Theorem. (L’Hospital’s Rule $(0/0)$). Suppose that \(f\) and \(g\) are differentiable functions satisfying \(f(x)\rightarrow 0\) and \(g(x)\rightarrow 0\) as $x\rightarrow c^{+}$, \(x\rightarrow c^{-}\), \(x\rightarrow c\), $x\rightarrow\infty$, or \(x\rightarrow -\infty\). Then, we have that
\[\frac{f'(x)}{g'(x)}\rightarrow L\mbox{ implies }\frac{(x)}{g(x)}\rightarrow L.\]
We also have that
\[\frac{f'(x)}{g'(x)}\rightarrow\infty\mbox{ or } -\infty\mbox{ implies }\mbox{f(x)}{g(x)}\rightarrow\infty\mbox{ or } -\infty,\]
respectively. $\sharp$
For convenience, we use \(*\) to indicate the differentiation of numerator and denominator.

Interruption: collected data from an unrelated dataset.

-- ==== Sys2Proof/WellFormed.lean ====
section
/-! DEFINITION. The form of each command's operands: the lengths and ranges that the manual gives them. `exec` answers for every
command all the same: a dictionary write whose bytes have another length than its object, say, meets the check of Table 16.4. -/

namespace Sys2Proof

/-- Stored symbols of an HBM word (09 R282) or an SRAM word (09 R301), each changed by something. -/
def RawRead.wf (r : RawRead) (symbols : Nat) : Bool := (r.flips ++ r.after).all (fun f => decide (f.1 < symbols) && f.2 != 0)

/-- A request's data is its SIZE at most (12 Table 12.3); its address is local to DEST, of 47 bits (01 R24). -/
def FabReq.wf (r : FabReq) : Bool := decide (r.data.length ≤ 4096) && decide (r.addr.toNat < 2 ^ 47)

/-- A header has 16 transport bytes, and LEN is at most 130 slots of 32 bytes (11 Table 11.7). -/
def Packet.wf (p : Packet) : Bool := p.transport.length == 16 && decide (p.payload.length ≤ 130 * 32)

/-- The PDU of a frame that the MAC accepts: 64 to 1,522 bytes less the Ethernet header, tag and FCS (16 R540). -/
def Frame.wf (f : Frame) : Bool := !f.good || (decide (46 ≤ f.pdu.length) && decide (f.pdu.length ≤ 1504))

/-- An index of 16 bits and a subindex of 8 (16 R524); an access of 4 or 8 bytes, or of 1 or 2, in the 2^40 bytes of registers. -/
def WriteTarget.wf (w : WriteTarget) : Bool :=
  match w with
  | .object _ key _ _ => decide (key < 2 ^ 24)
  | .register _ _ size _ => size == 1 || size == 2 || size == 4 || size == 8

/-- A command is well formed. -/
def Instr.wf (i : Instr) : Bool :=
  match i with
  | .vauxRise | .vauxLoss | .resetNFall | .bootStart | .keystoneStage | .runtimeLoad | .hbmTraining .. | .alignComplete
    | .stateRequestReady .. | .stateRequestServing .. | .stateRequestDraining .. | .stateRequestDrained ..
    | .drainComplete | .timeWordSend | .timeWord .. | .parentTimeout | .clockLock => true
  | .cclkEdge gapNs _ => decide (0 < gapNs)
  | .cclkInvalid | .handoffTick .. | .masterHandoff | .masterTimeout | .holdoverEnter | .holdoverLimit | .hodEnable ..
    | .hodDisable .. | .hodSampling .. | .courseCutoff .. | .closeMarker .. | .markerTimeout .. | .courseStart ..
    | .courseClose .. | .grant .. | .retireRequest .. | .runClaim .. | .steal .. | .stealRetryWait ..
    | .depthPublish .. | .coreLeave .. | .coreWithdrawn .. | .coreRejoin .. | .matmul .. | .accCombine .. | .attend ..
    | .attnMerge .. | .routerTopk .. | .expertScatter .. | .expertGather .. | .normRms .. | .normCentred ..
    | .activate .. | .rotaryScore .. | .softmax .. | .residualAdd .. | .requant .. | .embed .. | .probs .. | .sample ..
    | .scaffoldVerify .. | .kvSet .. | .kvShip .. | .kvRepack .. | .satchelStore .. | .gateMask .. | .lsumCombine ..
    | .copy .. => true
  | .collect _ got => got.all (fun x => decide (x.2.length ≤ 4096))
  | .fence .. | .gatherRows .. | .placementRequest .. => true
  | .expertTransfer _ _ m => decide (m.layer < 256) && decide (m.expert < 1024)
  | .expertReturn _ _ m => decide (m.layer < 256) && decide (m.expert < 1024)
  | .exchangeWindowOpen | .exchangeWindowClose => true
  | .pageRecord _ rec payload => rec.length == 64 && decide (payload.length ≤ 16777216)
  | .closingRecord _ rec => rec.length == 64
  | .shipmentTimeout .. => true
  | .handoverRequest _ rec => rec.length == 64
  | .handoverGrant _ rec => rec.length == 64
  | .handoverDecline _ rec => rec.length == 64
  | .handoverRecord _ rec => rec.length == 64
  | .handoverAccept _ rec => rec.length == 64
  | .handoverRefuse _ rec => rec.length == 64
  | .handoverWaitExpiry .. | .grantHoldExpiry .. | .verdictTimeout .. | .ttlExpiry .. | .quotaWaitExpiry .. => true
  | .splice _ req => req.length == 32
  | .tenantActivate _ t => decide (t.toNat < 64)
  | .tenantDeactivate _ t => decide (t.toNat < 64)
  | .hbmRead _ _ first again => first.wf 36 && again.wf 36
  | .hbmWrite _ _ data _ => decide (0 < data.length) && decide (data.length ≤ 4096)
  | .mergeTimeout _ first again => first.wf 36 && again.wf 36
  | .twinData _ addr _ granule again => addr.toNat % 256 == 0 && granule.length == 256 && again.wf 36
  | .farReadDeadline _ layer page => decide (layer.layer < 256) && decide (page < 4096)
  | .sramRead _ _ raw => raw.wf 18
  | .scrubWindowOpen | .scrubWindowClose => true
  | .scrubRead _ _ first again => first.wf 36 && again.wf 36
  | .regionWrite _ sub _ => decide (sub.toNat ≤ 0x40)
  | .hbmLogClear .. | .sramLogClear .. | .marginStart .. | .marginDone .. | .loadStart .. | .loadPost ..
    | .chunkConvert | .loadAbort .. | .copyFree .. => true
  | .areaWrite _ sub _ => decide (sub.toNat ≤ 4)
  | .switchRequest _ req => req.length == 16
  | .switchNotice _ _ _ digest => digest.length == 32
  | .switchConfirm | .switchCancel .. | .weightSwitch => true
  | .twinFetch _ _ _ _ _ _ off => off % 256 == 0
  | .flitReceive _ lanes => (lanes.flatMap (·.2)).length == 1024
  | .replay .. | .replayTimer .. | .linkDown .. | .echo .. | .creditInit .. | .laneMap .. | .laneFail .. | .rewiden ..
    | .portTrainStart .. | .laneDetect .. | .trainStateLimit .. | .deskewAligned .. | .portEnable .. | .routeRecompute => true
  | .packetRoute pkt => pkt.wf
  | .hello .. | .beacon .. | .gatherQuietExpiry | .assign .. | .assignQuietExpiry | .report .. | .reportTimeout
    | .fabric .. | .join .. | .joinWaitExpiry | .call .. | .plumbRestart .. => true
  | .load r => r.wf
  | .store r => r.wf
  | .fetchAdd r => r.wf
  | .swap r => r.wf
  | .fetchAnd r => r.wf
  | .fetchOr r => r.wf
  | .fetchXor r => r.wf
  | .fetchMaxU r => r.wf
  | .cas r => r.wf
  | .fabricResponse .. | .requestTimeout .. | .combineTimeout .. | .lintelFlush .. => true
  | .lintelBatch _ _ _ reqs => decide (reqs.length ≤ 32) && reqs.all (fun b => b.req.wf)
  | .lintelReturn _ recs => decide (recs.length ≤ 32)
  | .hostWrite .. | .hostRead .. | .hostAtomic .. | .hostIrq .. | .winEnable .. => true
  | .mirror r => decide (r.slot ≤ 262144)
  | .mirrorClose .. | .mirrorAck .. | .beatSend | .beatLoss | .failNotice .. | .aliasSet .. | .aliasAck ..
    | .takeoverQuietEnd | .coveringEnter | .rejoin .. | .shardDown .. | .stallLimit .. | .restoreStart .. | .restore ..
    | .plinthCommand | .telemetryFrame .. | .plinthSilent | .plinthLost | .reinUpdate | .holdEnd | .excessInterval => true
  | .thermalHoldStep readings => readings.length == 52
  | .thermTrip .. | .opStep | .opClockChange | .wearCharge | .rampEvent .. | .rampEventApply | .preRamp | .wakeGrant
    | .wakeComplete .. | .pwrGoodFall | .supplyPullEnd | .rackBeat .. | .rackTimeout | .coolOkFall | .faultIntake
    | .fcuTrapDone .. | .fcuKick .. | .watchdog .. | .fcuInject .. | .errClear .. | .faultLogClear .. | .graveClear ..
    | .icxClaim .. | .icxEoi .. | .icxPendSet .. | .icxPendClr .. | .icxEnSet .. | .icxEnClr .. | .icxSwSet ..
    | .holdoffExpiry .. | .coalesceTimeout .. | .dozeEnter | .dozeWake => true
  | .read f => f.wf
  | .write f => f.wf
  | .discover f => f.wf
  | .discoverAnswer | .bridleStagingTimeout => true
  | .windowStagingTimeout key => decide (key < 2 ^ 24)
  | .objectWrite w => w.wf
  | .dictStore .. | .storeImageDone .. | .dictDefaults .. | .plcaEnable .. | .fwUpdate .. => true
  | .keystonePending _ rec => decide (rec.length ≤ 65536)
  | .attestNonce _ nonce => nonce.length == 32
  | .beat _ body => decide (body.ranges.length ≤ 8)
  | .attestDone | .calWrite .. | .selftestDone .. | .escanStart .. | .escanDone | .fbistStart .. | .fbistDone ..
    | .flitBoundary .. | .coolOkRise | .pcieStateChange .. | .flashWriteDone .. | .handbackQuietEnd
    | .lintelReturnFlush .. => true

end Sys2Proof
end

Example. We some interesting examples.
(i) We have
\[\lim_{x\rightarrow\pi /2}\frac{\cos x}{\pi -2x}\stackrel{*}{=}\lim_{x\rightarrow\pi /2}\frac{-\sin x}{-2}=\frac{1}{2}.\]
(ii) We have
\[\lim_{x\rightarrow 0^{+}}\frac{x}{\sin\sqrt{x}}\stackrel{*}{=}\lim_{x\rightarrow 0^{+}}\frac{2\sqrt{x}}{\cos\sqrt{x}}=0.\]
(iii) We have
\[\lim_{x\rightarrow 0}\frac{e^{x}-x-1}{x^{2}}\stackrel{*}{=}
\lim_{x\rightarrow 0}\frac{e^{x}-1}{2x}\stackrel{*}{=}\lim_{x\rightarrow 0}\frac{e^{x}}{2}=\frac{1}{2}.\]
(iv) Given the sequence
\[\left\{\frac{e^{2/n}-1}{1/n}\right\}_{n=1}^{\infty}.\]
Find the limit
\[\lim_{n\rightarrow\infty} \frac{e^{2/n}-1}{1/n}.\]

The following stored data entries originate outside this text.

theorem faultIntake_recorded {s : State} {m : FaultMsg} {rest : List FaultMsg} (hu : s.fcu.urgent = []) (hi : s.fcu.intake = m :: rest)
    (hb : s.fcu.heldBack = []) (hat : s.fcu.rateAt = s.clk.tick.toNat / 1000) (h : s.pkg.st ≠ .off) (hm : s.pkg.st.mgmtOnly = false)
    (hc : m.cls ≤ 1) (hk : m.kind ≠ 0x8B) (hrt : SMap.get 0 s.fcu.rate m.source < s.num O.faultRate)
    (hr : s.reactionOf m.source m.cls ≤ 1) (hs : s.stillResetting m.source = false) :
    (faultIntake s).fcu.intake = rest ∧
      (faultIntake s).fcu.log = keepLast 1024 (s.fcu.log ++ [m.bits (s.reactionOf m.source m.cls)]) ∧
      (faultIntake s).num O.faultIndex = (s.num O.faultIndex + 1) % 2 ^ 64 ∧
      (faultIntake s).num (O.faultCount m.cls) = (s.num (O.faultCount m.cls) + 1) % 2 ^ 64 ∧
      objectsBut [O.faultIndex.key, (O.faultCount m.cls).key] s (faultIntake s) ∧
      changesOnly [.fcu, .objects, .errN, .notify, .icx, .out] s (faultIntake s) := by
  obtain ⟨x, hx⟩ := State.countRate_frame { s with fcu := { s.fcu with intake := rest } } m
  obtain ⟨u, hu'⟩ : ∃ u : State, u = { s with fcu := { s.fcu with intake := rest, rate := x } } := ⟨_, rfl⟩
  have he : faultIntake s = u.recordFault m (s.reactionOf m.source m.cls) := by
    have hf : State.refill { s with fcu := { s.fcu with intake := rest } } = { s with fcu := { s.fcu with intake := rest } } := by
      rw [State.refill]
      simp only [hb]
    have ho : ¬ ((s.pkg.st.mgmtOnly || s.pkg.st == .off) = true) := by simp [hm, h]
    have hrec := State.react_recorded (s := u) (m := m) (by rw [hu']; exact h) (by rw [hu']; exact hm) hc (by rw [hu']; exact hr)
      (by rw [hu']; exact hs)
    unfold faultIntake
    dsimp only
    rw [State.rollRate_same hat]
    split
    next h1 => simp [hu] at h1
    next =>
      rw [if_neg ho]
      split
      next h2 => simp [hi] at h2
      next m' rest' h2 =>
        obtain ⟨rfl, rfl⟩ : m' = m ∧ rest' = rest := by simpa [hi, eq_comm] using h2
        rw [hf]
        refine (if_neg fun hg => ?_).trans ?_
        · exact absurd hrt (Nat.not_lt.2 hg.2)
        · rw [hx]
          rw [hu'] at hrec ⊢
          exact hrec
  have hsu : changesOnly [.fcu] s u := by rw [hu']; exact State.fcu_changes ..
  obtain ⟨f1, f2, f3, f4, f5⟩ := State.fileFault_low (s := u) (m := m) (r := s.reactionOf m.source m.cls) hc hk
  have ht := State.recordFault_tail u m (s.reactionOf m.source m.cls)
  have hn : ∀ o : Obj, u.num o = s.num o := fun o => by rw [hu', State.num_fcu]
  have hobj := ht.2 .objects (by decide)
  have hfcu : (u.recordFault m (s.reactionOf m.source m.cls)).fcu = (u.fileFault m (s.reactionOf m.source m.cls)).fcu := (ht.2 .fcu (by decide)).1
  rw [he]
  refine ⟨?_, ?_, ?_, ?_, ?_, ?_⟩
  · rw [hfcu, f1, hu']
  · rw [hfcu, f1, hu']
  · rw [(hobj O.faultIndex).1 (by decide), f2, hn]
  · rw [(hobj (O.faultCount m.cls)).1 (faultCount_keys (by omega)).2.1, f3, hn]
  · exact ((objectsBut.of_dict (by rw [hu']) (by rw [hu'])).trans f4).trans (ht.objectsBut _)
  · exact (hsu.within.then f5).then ht

/-! ### A chip reset -/

/-- The VAUX store takes a word; objects and the package state stay. -/
theorem State.vauxStore_spec (s : State) (w : BitVec 128) (c : Nat) :
    (s.vauxStore w c).fcu.store = keepLast 64 (s.fcu.store ++ [w]) ∧ (s.vauxStore w c).fcu.urgent = s.fcu.urgent ∧
      (s.vauxStore w c).fcu.intake = s.fcu.intake ∧ (s.vauxStore w c).fcu.heldBack = s.fcu.heldBack ∧
      (∀ o, (s.vauxStore w c).num o = s.num o) ∧ (s.vauxStore w c).pkg = s.pkg :=
  ⟨rfl, rfl, rfl, rfl, fun _ => rfl, rfl⟩

/-- A message of class 3 filed: it is the newest of the VAUX store too. -/
theorem State.fileFault_reset {s : State} {m : FaultMsg} {r : Nat} (hc : m.cls = 3) :
    (s.fileFault m r).fcu.store = keepLast 64 (s.fcu.store ++ [m.bits r]) ∧ (s.fileFault m r).fcu.urgent = s.fcu.urgent ∧
      (s.fileFault m r).fcu.intake = s.fcu.intake ∧ (s.fileFault m r).fcu.heldBack = s.fcu.heldBack ∧
      (s.fileFault m r).num O.chipResets = s.num O.chipResets ∧ (s.fileFault m r).pkg = s.pkg := by
  obtain ⟨-, -, k3⟩ := faultCount_keys (c := m.cls) (by omega)
  obtain ⟨u, hu⟩ : ∃ u : State, u = (({ s with fcu := { s.fcu with log := ringPush 1024 s.fcu.log (m.bits r) } }).bump O.faultIndex 64).bump
      (O.faultCount m.cls) 64 := ⟨_, rfl⟩
  have hf : s.fileFault m r = u.vauxStore (m.bits r) m.cls := by
    have hcc : m.cls ≥ 2 ∨ m.kind = 0x8B := .inl (by omega)
    simp only [State.fileFault, if_pos hcc, hu]
  obtain ⟨h1, h2, h3, h4, h5, h6⟩ := State.vauxStore_spec u (m.bits r) m.cls
  have hfcu : u.fcu = { s.fcu with log := keepLast 1024 (s.fcu.log ++ [m.bits r]) } := by
    rw [hu, State.bump, State.setNum_fcu, State.bump, State.setNum_fcu, ringPush]
  rw [hf, h1, h2, h3, h4, h5, h6, hfcu]
  refine ⟨rfl, rfl, rfl, rfl, ?_, ?_⟩
  · rw [hu, State.bump, State.num_setNum_other _ _ _ _ k3, State.bump, State.num_setNum_other _ _ _ _ (by decide), State.num_fcu]
  · rw [hu, State.bump, State.setNum_pkg, State.bump, State.setNum_pkg]

/-- What a record of class 3 leaves of what the reset looks at. -/
theorem State.recordFault_reset {s : State} {m : FaultMsg} {r : Nat} (hc : m.cls = 3) :
    (s.recordFault m r).fcu.store = keepLast 64 (s.fcu.store ++ [m.bits r]) ∧ (s.recordFault m r).fcu.urgent = s.fcu.urgent ∧
      (s.recordFault m r).fcu.intake = s.fcu.intake ∧ (s.recordFault m r).fcu.heldBack = s.fcu.heldBack ∧
      (s.recordFault m r).num O.chipResets = s.num O.chipResets ∧ (s.recordFault m r).pkg.st = s.pkg.st ∧
      (s.recordFault m r).pkg.taken = s.pkg.taken ∧ (s.recordFault m r).pkg.request = s.pkg.request ∧ (s.recordFault m r).pkg.now = s.pkg.now := by
  obtain ⟨h1, h2, h3, h4, hn, hp⟩ := State.fileFault_reset (s := s) (r := r) hc
  have ht := State.recordFault_tail s m r
  have hpkg := ht.2 .pkg (by decide)
  simp only [samePiece] at hpkg
  have hf : (s.recordFault m r).fcu = (s.fileFault m r).fcu := (ht.2 .fcu (by decide)).1
  rw [hf]
  refine ⟨h1, h2, h3, h4, ((ht.2 .objects (by decide)) O.chipResets).1 (by decide) |>.trans hn, ?_⟩
  rw [hpkg, hp]
  exact ⟨rfl, rfl, rfl, rfl⟩

/-- A CHIP_RESET that is no storm: what entry to HALT finds. -/
theorem State.chipReset_first {s : State} {m : FaultMsg} (hc : m.cls = 3) (hr : ∀ x ∈ s.fcu.resets, x + stormWindow ≤ s.us)
    (hl : 2 ≤ s.num O.stormLimit) :
    ∃ u : State, s.chipReset m = u.transition .halt ∧ u.pkg.st = s.pkg.st ∧ u.pkg.taken = s.pkg.taken ∧ u.pkg.request = s.pkg.request ∧
      u.fcu.resets = [s.us] ∧ u.fcu.store = keepLast 64 (s.fcu.store ++ [m.bits 4]) ∧ u.fcu.urgent = s.fcu.urgent ∧
      u.fcu.intake = s.fcu.intake ∧ u.fcu.heldBack = s.fcu.heldBack ∧ u.num O.chipResets = (s.num O.chipResets + 1) % 2 ^ 32 := by
  have hrec : s.fcu.resets.filter (fun t => decide (s.us < t + stormWindow)) = [] := by
    refine List.filter_eq_nil_iff.2 fun x hx => ?_
    have := hr x hx
    simp only [decide_eq_true_eq]
    omega
  obtain ⟨f1, f2, f3, f4, hn, h1, h2, h3, h4⟩ := State.recordFault_reset (s := s) (r := 4) hc
  -- the trap and FAIL_NOTICE leave what the reset looks at
  have htrap : ∃ x, (s.recordFault m 4).lastTrap m 4 = { s.recordFault m 4 with fcu := { (s.recordFault m 4).fcu with traps := x } } := by
    unfold State.lastTrap
    dsimp only
    split <;> exact ⟨_, rfl⟩
  obtain ⟨x, hx⟩ := htrap
  obtain ⟨y, p, hfail⟩ : ∃ y p, ((s.recordFault m 4).lastTrap m 4).failSteps m.kind = { (s.recordFault m 4).lastTrap m 4 with out := y, pwr := p } := by
    unfold State.failSteps
    dsimp only
    split <;> exact ⟨_, _, rfl⟩
  obtain ⟨v, hv⟩ : ∃ v : State, v = ((s.recordFault m 4).lastTrap m 4).failSteps m.kind := ⟨_, rfl⟩
  have he : s.chipReset m = State.transition { v.bump O.chipResets with fcu := { (v.bump O.chipResets).fcu with resets := [v.us] } } .halt := by
    rw [hv, State.chipReset]
    simp only [hrec, List.length_nil, List.nil_append]
    rw [if_neg (by omega)]
  have hvp : v.pkg = (s.recordFault m 4).pkg := by rw [hv, hfail, hx]
  have hvf : v.fcu = { (s.recordFault m 4).fcu with traps := x } := by rw [hv, hfail, hx]
  have hvn : v.num O.chipResets = s.num O.chipResets := by
    rw [← hn, hv, hfail, hx]
    rfl
  have hvus : v.us = s.us := by rw [State.us, hvp, h4]; rfl
  refine ⟨_, he, ?_, ?_, ?_, ?_, ?_, ?_, ?_, ?_, ?_⟩
  · exact (congrArg PkgUnit.st hvp).trans h1
  · exact (congrArg PkgUnit.taken hvp).trans h2
  · exact (congrArg PkgUnit.request hvp).trans h3
  · show [v.us] = _
    rw [hvus]
  · show v.fcu.store = _
    rw [hvf]
    exact f1
  · show v.fcu.urgent = _
    rw [hvf]
    exact f2
  · show v.fcu.intake = _
    rw [hvf]
    exact f3
  · show v.fcu.heldBack = _
    rw [hvf]
    exact f4
  · rw [State.num_fcu, State.bump, State.num_setNum_same, hvn]

theorem State.react_reset {s : State} {m : FaultMsg} (hc : m.cls = 3) (hh : s.pkg.st.hubRuns = true)
    (hu : ∀ x ∈ s.fcu.urgent, x.cls ≤ 1) (hr : s.reactionOf m.source 3 = 4) : s.react m = s.chipReset m := by
  have h1 : (s.pkg.st == .halt || s.pkg.st == .stopped || s.pkg.st == .grave || s.pkg.st == .off) = false := by
    cases hst : s.pkg.st <;> simp_all [PkgState.hubRuns]
  have h2 : s.fcu.urgent.any (fun x => decide (x.cls ≥ 4)) = false := by
    refine List.any_eq_false.2 fun x hx => ?_
    have := hu x hx
    simp only [decide_eq_true_eq]
    omega
  simp only [State.react, h1, h2, hc, hr, Bool.false_and, Bool.and_false, Bool.or_self, Bool.false_eq_true, if_false]
  rfl

/-- Entry to HALT with no message above class 1 waiting. -/
theorem State.enter_halt_fcu {s : State} (h : ∀ x ∈ s.fcu.urgent ++ s.fcu.intake ++ s.fcu.heldBack, x.cls ≤ 1) :
    (s.enter .halt).fcu.resets = s.fcu.resets ∧ (s.enter .halt).fcu.log = [] ∧ (s.enter .halt).fcu.store = s.fcu.store := by
  have hs : s.abortTests.saveFaults = s.abortTests := by
    have hf : (s.abortTests.fcu.urgent ++ s.abortTests.fcu.intake ++ s.abortTests.fcu.heldBack).filter (fun m => decide (m.cls ≥ 2)) = [] := by
      refine List.filter_eq_nil_iff.2 fun x hx => ?_
      rw [State.abortTests_fcu] at hx
      have := h x hx
      simp only [decide_eq_true_eq]
      omega
    rw [State.saveFaults, hf]
    rfl
  simp only [State.enter, State.hubReset, hs, State.abortTests_fcu, and_self]

theorem faultIntake_reset {s : State} {m : FaultMsg} {rest : List FaultMsg} (hu : s.fcu.urgent = m :: rest) (hc : m.cls = 3)
    (hat : s.fcu.rateAt = s.clk.tick.toNat / 1000) (hh : s.pkg.st.hubRuns = true) (hcalm : calm s)
    (hw : ∀ x, x ∈ rest ++ s.fcu.intake ++ s.fcu.heldBack → x.cls ≤ 1) (hr : s.reactionOf m.source 3 = 4)
    (hold : ∀ x ∈ s.fcu.resets, x + stormWindow ≤ s.us) (hl : 2 ≤ s.num O.stormLimit) :
    (faultIntake s).pkg.st = .halt ∧ (faultIntake s).fcu.resets = [s.us] ∧ (faultIntake s).fcu.log = [] ∧
      (faultIntake s).num O.chipResets = (s.num O.chipResets + 1) % 2 ^ 32 ∧
      (faultIntake s).fcu.store = keepLast 64 (s.fcu.store ++ [m.bits 4]) := by
  obtain ⟨x, hx⟩ := State.countRate_frame { s with fcu := { s.fcu with urgent := rest } } m
  obtain ⟨v, hv⟩ : ∃ v : State, v = { s with fcu := { s.fcu with urgent := rest, rate := x } } := ⟨_, rfl⟩
  have hi : faultIntake s = v.react m := by
    unfold faultIntake
    dsimp only
    rw [State.rollRate_same hat]
    split
    next m' rest' h1 =>
      obtain ⟨rfl, rfl⟩ : m' = m ∧ rest' = rest := by simpa [hu, eq_comm] using h1
      rw [hx, hv]
    next h1 => simp [hu] at h1
  have hvs : v.pkg = s.pkg := by rw [hv]
  have hvf : v.fcu.urgent = rest ∧ v.fcu.intake = s.fcu.intake ∧ v.fcu.heldBack = s.fcu.heldBack ∧ v.fcu.resets = s.fcu.resets ∧
      v.fcu.store = s.fcu.store := by rw [hv]; exact ⟨rfl, rfl, rfl, rfl, rfl⟩
  have hvn : ∀ o, v.num o = s.num o := fun o => by rw [hv, State.num_fcu]
  have hvus : v.us = s.us := by rw [State.us, hvs]; rfl
  obtain ⟨f1, f2, f3, f4, f5⟩ := hvf
  have hre : v.react m = v.chipReset m := State.react_reset hc (by rwa [hvs])
    (fun y hy => hw y (by rw [f1] at hy; simp [hy])) (by rw [hv]; exact hr)
  obtain ⟨u, he, u1, u2, u3, u4, u5, u6, u7, u8, u9⟩ := State.chipReset_first (s := v) hc (by rw [f4, hvus]; exact hold) (by rw [hvn]; exact hl)
  have hst : u.pkg.st = s.pkg.st := by rw [u1, hvs]
  have hcu : calm u := ⟨by rw [u2, hvs]; exact hcalm.1, by rw [u3, hvs]; exact hcalm.2⟩
  obtain ⟨-, hh', -, hg'⟩ := PkgState.hubRuns_iff.1 hh
  have htr := State.transition_calm u .halt (by rw [hst]; exact edge_halt hg' hh') hcu.1 hcu.2
  obtain ⟨g1, g2, g3⟩ := State.enter_halt_fcu (s := u) (by rw [u6, u7, u8, f1, f2, f3]; exact hw)
  have hn := (State.enter_halt_objects u O.chipResets).1
  rw [if_pos (by decide)] at hn
  rw [hi, hre, he, htr]
  refine ⟨State.enter_st u .halt, ?_, g2, ?_, ?_⟩
  · show (u.enter .halt).fcu.resets = _
    rw [g1, u4, hvus]
  · show (u.enter .halt).num O.chipResets = _
    rw [hn, u9, hvn]
  · show (u.enter .halt).fcu.store = _
    rw [g3, u5, f5]

/-- Settles O38: the head of the queue and the urgent reset by what they leave, the registers by their branches. -/
theorem faultCollector : Obligations.FaultCollector := by
  refine ⟨fun s m rest hu hi hb hat h hm hc hk hrt hr hs => ⟨faultIntake s, rfl, faultIntake_recorded hu hi hb hat h hm hc hk hrt hr hs⟩,
    fun s m rest hu hc hat hh hcalm hw hr hold hl => ⟨faultIntake s, rfl, faultIntake_reset hu hc hat hh hcalm hw hr hold hl⟩,
    fun s who v => ⟨fun hc hv => exec_next_of_eq rfl ?_, fun hc hv => exec_next_of_eq rfl ?_, fun hc => exec_next_of_eq rfl ?_⟩,
    fun s who c v => ⟨fun hc hv => exec_next_of_eq rfl ?_, fun hc hv => exec_next_of_eq rfl ?_, fun hc => exec_next_of_eq rfl ?_⟩,
    fun s c k hk => ⟨fun h => exec_next_of_eq rfl ?_, fun h => exec_next_of_eq rfl ?_⟩,
    fun s who w a b c v hj hv => ⟨fun hc hst hcl hk => exec_next_of_eq rfl ?_, fun hc h => exec_next_of_eq rfl ?_, fun hc => exec_next_of_eq rfl ?_⟩⟩
  · simp [fcuTrapDone, hc, hv]
  · simp [fcuTrapDone, hc, hv]
  · simp [fcuTrapDone, hc, State.refuseReg]
  · simp [fcuKick, hc, hv]
  · simp [fcuKick, hc, hv]
  · simp [fcuKick, hc, State.refuseReg]
  · simp only [watchdog, hk, if_neg (Nat.not_lt.2 h)]
  · simp only [watchdog, hk, if_pos h]
  · have hg : ¬ (s.pkg.st ≠ .drained ∨ bits v 55 53 ≥ 3 ∨ (!knownKind (bits v 63 56)) = true) := by
      simp [hst, hk]
      omega
    rw [fcuInject, if_neg (by simp [hc]), hj]
    subst hv
    exact if_neg hg
  · have hg : s.pkg.st ≠ .drained ∨ bits v 55 53 ≥ 3 ∨ (!knownKind (bits v 63 56)) = true := by simpa using h
    rw [fcuInject, if_neg (by simp [hc]), hj]
    subst hv
    exact if_pos hg
  · rw [fcuInject, if_pos (by simp [hc])]
    rfl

Applying the L’Hostital’s rule, we have
\[\lim_{x\rightarrow\infty}\frac{e^{2/x}-1}{1/x}\stackrel{*}{=}
\lim_{x\rightarrow\infty}\frac{e^{2/x}(-2/x^{2})}{-1/x^{2}}=2\lim_{x\rightarrow\infty} e^{2/x}=2.\]
This shows
\[\lim_{x\rightarrow\infty}\frac{e^{2/x}-1}{1/x}=2, \mbox{ i.e., }\lim_{n\rightarrow\infty}\frac{e^{2/n}-1}{1/n}=2.\]

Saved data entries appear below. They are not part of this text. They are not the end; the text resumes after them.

-- ==== Sys2Proof/Machine/KeysTimers.lean ====
section
/-! DEFINITION. Key and timer instructions (44_keys_timers.md). The Timer Step of the same cycle follows each handler. -/

namespace Sys2Proof.Machine

/-- `EX9E`: skip if `key[V[X]]` is pressed (R230, R236). -/
def execSkp (x : Reg) (s : State) : Host.Outcome State Fault Refusal :=
  finish s ((keyNamed s (s.getV x)).map (fun pressed => skipIf pressed s))

/-- `EXA1`: skip if `key[V[X]]` is not pressed (R231, R236). -/
def execSknp (x : Reg) (s : State) : Host.Outcome State Fault Refusal :=
  finish s ((keyNamed s (s.getV x)).map (fun pressed => skipIf (!pressed) s))

/-- `FX07`: `V[X] <- DT` (R232). -/
def execLdVXDT (x : Reg) (s : State) : Host.Outcome State Fault Refusal := .next (s.setV x s.DT)

/-- `FX0A`: the smallest pressed key to `V[X]`, or `pc <- trunc16(pc - 2)` when none is pressed (R233). -/
def execLdVXK (x : Reg) (s : State) : Host.Outcome State Fault Refusal :=
  match firstKey s with
  | some k => .next (s.setV x (trunc8 k.val))
  | none => .next (s.setPc (s.pc - 2))

/-- `FX15`: `DT <- V[X]` (R234). -/
def execLdDTVX (x : Reg) (s : State) : Host.Outcome State Fault Refusal := .next (s.setDT (s.getV x))

/-- `FX18`: `ST <- V[X]` (R235). -/
def execLdSTVX (x : Reg) (s : State) : Host.Outcome State Fault Refusal := .next (s.setST (s.getV x))

end Sys2Proof.Machine
end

Theorem. (L’Hospital’s Rule \((\infty /\infty )\)). Suppose that \(f\) and \(g\) are differentiable functions satisfying \(f(x)\rightarrow\pm\infty\) and \(g(x)\rightarrow\pm\infty\) as \(x\rightarrow c^{+}\), \(x\rightarrow c^{-}\), \(x\rightarrow c\), $x\rightarrow\infty$, or \(x\rightarrow -\infty\). Then, we have that
\[\frac{f'(x)}{g'(x)}\rightarrow L\mbox{ implies }\frac{f(x)}{g(x)}\rightarrow L.\]
We also have that
\[\frac{f'(x)}{g'(x)}\rightarrow\infty\mbox{ or }-\infty\mbox{ implies }\mbox{f(x)}{g(x)}\rightarrow\infty\mbox{ or }-\infty,\]
respectively. $\sharp$
Example. We have some interesting examples.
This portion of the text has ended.